The second paragraph just paraphrases the first
Ministers have told The Independent that rocketing food prices and food shortages in the world's poorest countries mean the time is right to relax Britain's policy on use of GM crops.
The clear implication here is that GM crops lead to increased yields, and biotech companies are desperate to make foodstuffs for the world's poorest people. The problem is that this is simply untrue. That in itself undoes everything they're saying.
It's rather like the debate over whether to upgrade cannabis' legal classification in the light of evidence that it can trigger mental health problems. That issue got caught in discussions over civil liberties, the low incidence of psychotic episodes and whether those episodes could really be attributed to cannabis.
There was an underlying assumption on both sides of the debate that downgrading cannabis encourages greater use. It doesn't. To even discuss the other issues is to accept that falsehood as true and give strength to the prohibitionist position.
By the same token, to play along with the unspoken environment-versus-food idea is to be working on the terms dictated by the biotech firms that are demonstrably based on lies.
Nonetheless
Last night, the Environment minister Phil Woolas held preliminary talks with the Agricultural Biotechnology Council, an umbrella group formed in 2000 to promote the role of biotechnology in agriculture. It is run by representatives from the companies Monsanto, Bayer CropSciences, BASF, Dow AgroSciences, Pioneer (DuPont), and Syngenta.
If the government talks to the biotech industry, what answer do you think it's going to get?
He said: "There is a growing question of whether GM crops can help the developing world out of the current food price crisis. It is a question that we as a nation need to ask ourselves. The debate is already under way. Many people concerned about poverty in the developing world and the environment are wrestling with this issue."
Poorly phrased/heavily veiled, that's the 'well-fed luddite puritan whities letting their loony ideas get in the way of feeding the starving' idea again.
So, let's leave the greens to one side for a moment and see what 'people concerned about poverty in the developing world' have to say. People like, say, Action Aid.
ActionAid's research shows that GM crops are largely irrelevant for the poorest farming communities – only 1% of GM research is aimed at crops used by poor people - and they may pose a threat to their livelihoods.
The fact is there's enough food to meet current global needs - now and decades into the future.
The real causes of hunger are political and economic: poverty, inequality, and poor access to land, food, markets and resources - GM crops do nothing to address these issues.
Our main concern is that four multinationals dominate GM technology – giving them unprecedented control over their GM seeds and the chemicals that go with them.

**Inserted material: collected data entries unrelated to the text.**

-- ==== Sys2Proof/Certificates/Slice0/Obligations.lean ====
section
/-!
DEFINITION. The statements for the provers. Their terms (`Ends`, `EndsAtOnce`, `EndsAfter`, `Block`, `CanWrite`, `written`,
`Inv` and the families of operations by field) stand in Sys2Proof/Safety.lean. A statement that rests on a choice of the
model names its log entry.
-/

open Sys2Proof Sys2Proof.Machine

/-! ### Encodings -/

/-- Decoding what is encoded gives the operation back: of a command the whole, of a stream its first command, whatever
follows it (R91 to R95, R100 to R103, R106; the lanes of the operand ports are log 1). The spec marks its decisions D1, D4,
D6 here. -/
def Obligations.EncodeThenDecode : Prop :=
  ∀ i : Instr, i.wellFormed = true →
    match encode i with
    | .command c => decodeCommand c = .ok i
    | .stream bytes => ∀ rest, decodeStream (bytes ++ rest) = .ok (i, rest)

/-- A few words of R93 to R95 and R100 to R103, written out (the lanes of the operand ports are log 1). The spec marks its
decisions D1, D4, D6 here. -/
def Obligations.KnownWordsDecode : Prop :=
  decodeCommand ⟨0x0300, { z0 := 69 }⟩ = .ok (.key2fnum 69) ∧
  decodeCommand ⟨0x2100, { i0 := 0x900000 }⟩ = .ok (.ceqDec 0x900000) ∧
  decodeCommand ⟨0x4103, { z0 := 0, z1 := 0, z2 := 15 }⟩ = .ok (.opSetAr 0 0 15) ∧
  decodeCommand ⟨0x5700, { chip := 3 }⟩ = .ok (.setTarget 3) ∧
  decodeCommand ⟨0x6819, { i0 := 60 }⟩ = .ok (.setMasterVol 60) ∧
  decodeCommand ⟨0x6904, { chip := 1 }⟩ = .ok (.regget 0x04 1) ∧
  decodeCommand ⟨0x7300, { n0 := 1 }⟩ = .ok (.secEnd 1) ∧
  decodeStream [0x80, 0x18, 0x1B, 0x87] = .ok (.gpioLow 0x18 0x1B, [0x87]) ∧
  decodeStream [0x11, 0x01, 0x00, 0x19, 0xF0, 0x80] = .ok (.spiWrite 0x19 [0xF0], [0x80]) ∧
  decodeStream [0x31, 0x01, 0x00, 0x84, 0x00] = .ok (.spiRead 0x84 [0x00], [])

/-- The headers that select an operation are those of R93 with R94 and R95, REGGET taking every `sub`; a turn that presents
another header is refused, and the refusal carries the status R120 gives (log 2). The codes of the statuses are those of
R320. The spec marks its decisions D1, D3 here. -/
def Obligations.AcceptedHeaders : Prop :=
  (∀ c : Command, (∃ i, decodeCommand c = .ok i) ↔
    c.header.extractLsb' 8 8 = 0x69#8 ∨ c.header ∈ ([
      0x0100, 0x0200, 0x0300, 0x0400, 0x0500, 0x0600, 0x0700,
      0x2000, 0x2100, 0x2200, 0x2800, 0x2900, 0x2A00, 0x2B00, 0x2C00, 0x2D00, 0x2E00, 0x2F00,
      0x4000, 0x4001, 0x4002,
      0x4100, 0x4101, 0x4102, 0x4103, 0x4104, 0x4105, 0x4106, 0x4107, 0x4108, 0x4109, 0x410A, 0x410B, 0x410C, 0x410D,
      0x410E, 0x410F, 0x4110,
      0x4200, 0x4201, 0x4202,
      0x4300, 0x4301, 0x4302, 0x4303, 0x4304, 0x4305, 0x4306, 0x4307, 0x4308, 0x4309, 0x430A, 0x430B, 0x430C, 0x430D,
      0x430E, 0x430F, 0x4310,
      0x4400, 0x4500, 0x4600,
      0x5000, 0x5100, 0x5200, 0x5300, 0x5400, 0x5500, 0x5600, 0x5700,
      0x6000, 0x6100, 0x6200, 0x6300, 0x6400, 0x6500,
      0x6800, 0x6801, 0x6802, 0x6803, 0x6808, 0x6809, 0x680B, 0x680C, 0x680D, 0x680F, 0x6810, 0x6811, 0x6812, 0x6814,
      0x6817, 0x6819, 0x681A, 0x681B, 0x681C, 0x681D, 0x6850,
      0x7000, 0x7100, 0x7200, 0x7300] : List Header)) ∧
  (∀ (s : State) (q : Nat) (accept : Bool) (rest : List Turn) (r r' : Requester) (c : Command),
    s.turns = .requester q accept :: rest → s.reqs[q]? = some r → r.task = none → fetch r = some (c, r') →
    (∀ i, decodeCommand c ≠ .ok i) →
    step s = .refused (.undefinedHeader c.header) ∧
      refusalStatus (.undefinedHeader c.header) = some .invalidOperation) ∧
  statusCode .ok = 0x00 ∧ statusCode .rangeError = 0x01 ∧ statusCode .invalidOperation = 0x02 ∧
  statusCode .communicationError = 0x03

/-- The bytes of the five stream commands (R100, R101, R103) and the length field (R106). The spec marks its decisions D4,
D6, D33 here. -/
def Obligations.StreamCommandBytes : Prop :=
  (∀ value direction, encode (.gpioLow value direction) = .stream [0x80, value, direction]) ∧
  (∀ value direction, encode (.gpioHigh value direction) = .stream [0x82, value, direction]) ∧
  (∀ addr data, (Instr.spiWrite addr data).wellFormed = true → ∃ lo hi : Byte,
    encode (.spiWrite addr data) = .stream ([0x11, lo, hi, addr] ++ data) ∧
      lo.toNat = data.length % 256 ∧ hi.toNat = data.length / 256 ∧ lo.toNat + 256 * hi.toNat = data.length) ∧
  (∀ addr payload, (Instr.spiRead addr payload).wellFormed = true →
    encode (.spiRead addr payload) = .stream [0x31, 0x01, 0x00, addr, 0x00] ∧ addr ||| 0x80 = addr) ∧
  encode .streamFlush = .stream [0x87]

/-- The frames an SPI operation queues: chip-select enable, the SPI command, chip-select disable, with the bytes the board
configuration gives (R104, R224), for every target and every board. The spec marks its decisions D4, D5, D6, D33 here. -/
def Obligations.FrameBytes : Prop :=
  ∀ (s : State) (addr : Byte) (data : List Byte), data.length ≤ 65535 →
    let b := s.cfg.board
    let bank : Byte := if b.csBankHigh then 0x82 else 0x80
    let selected : Byte := if b.csActiveLow then b.csIdle &&& ~~~s.targetPins else b.csIdle ||| s.targetPins
    (∃ lo hi : Byte, lo.toNat + 256 * hi.toNat = data.length ∧
      writeFrame addr data s =
        [bank, selected, b.csDir] ++ [0x11, lo, hi, addr] ++ data ++ [bank, b.csIdle, b.csDir]) ∧
    (writeFrame addr data s).length = 10 + data.length ∧
    readFrame addr s =
      [bank, selected, b.csDir] ++ [0x31, 0x01, 0x00, addr ||| 0x80, 0x00] ++ [bank, b.csIdle, b.csDir] ∧
    (readFrame addr s).length = 11 ∧ readFrame (addr ||| 0x80) s = readFrame addr s

/-! ### The step -/

/-- A step runs the decoded operation. A requester's turn presents the first operation of its inbox and is `exec` of that
operation, after which a SECTION the requester is inside may close; the bridge's turn takes the first command of the
delivered stream and is `exec` of it, after a DISPOSE too, which is the model's choice (log 17 to 19, 25, 31, 40). The spec
marks its decisions D41, D52 here. -/
def Obligations.StepRunsDecoded : Prop :=
  (∀ (s : State) (q : Nat) (accept : Bool) (rest : List Turn) (r r' : Requester) (c : Command) (i : Instr),
    s.turns = .requester q accept :: rest → s.reqs[q]? = some r → r.task = none → fetch r = some (c, r') →
    decodeCommand c = .ok i →
    step s = afterOperation (exec i (present r' { s with turns := rest, cur := q, accept := accept }))) ∧
  (∀ (r : Requester) (c : Command) (more : List Request), r.unit = none → r.inbox = .op c :: more →
    fetch r = some (c, { r with inbox := more, response := none })) ∧
  (∀ s : State, afterOperation (.next s) = .next (updateMe closeUnit s)) ∧
  (∀ r : Requester, r.unit = none → closeUnit r = r) ∧
  (∀ (s : State) (reply : List Byte) (rest : List Turn) (i : Instr) (left : List Byte),
    s.turns = .bridge reply :: rest → decodeStream s.bridge.stream = .ok (i, left) →
    step s = exec i (consumeStream left { s with turns := rest, reply := reply }))

/-- A requester with an operation in progress takes that operation's next atomic step; the environment appends to the receive
queue; with no turn to come, nothing moves (log 17, 20, 38). The spec marks its decision D52 here. -/
def Obligations.StepContinues : Prop :=
  (∀ (s : State) (q : Nat) (accept : Bool) (rest : List Turn) (r : Requester) (t : Task),
    s.turns = .requester q accept :: rest → s.reqs[q]? = some r → r.task = some t →
    step s = afterOperation (advance { s with turns := rest, cur := q, accept := accept })) ∧
  (∀ (s : State) (bytes : List Byte) (rest : List Turn), s.turns = .environment bytes :: rest →
    step s = .next { s with turns := rest, rxq := s.rxq ++ bytes }) ∧
  (∀ s : State, s.turns = [] → step s = .next s)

Many farmers in poor countries are unaware that they can't save GM seed from one harvest to the next. This could jeopardise the rights of 1.4billion people who depend on farm saved seed worldwide – and could lead many into a spiral of debt.
What about Oxfam?
lack of food security is primarily caused by low incomes and unequal access to land, water, credit, and markets. There is no crisis of world food production on the horizon, despite environmental problems and a growing world population. Hunger will only be eliminated if governments and international organisations such as the World Trade Organisation implement substantial policy changes in favour of resource redistribution, poverty reduction, and food security. Technological fixes alone, such as genetically modified (GM) crops, cannot solve this problem, despite the claims which have been made for them.Or the World Development Movement?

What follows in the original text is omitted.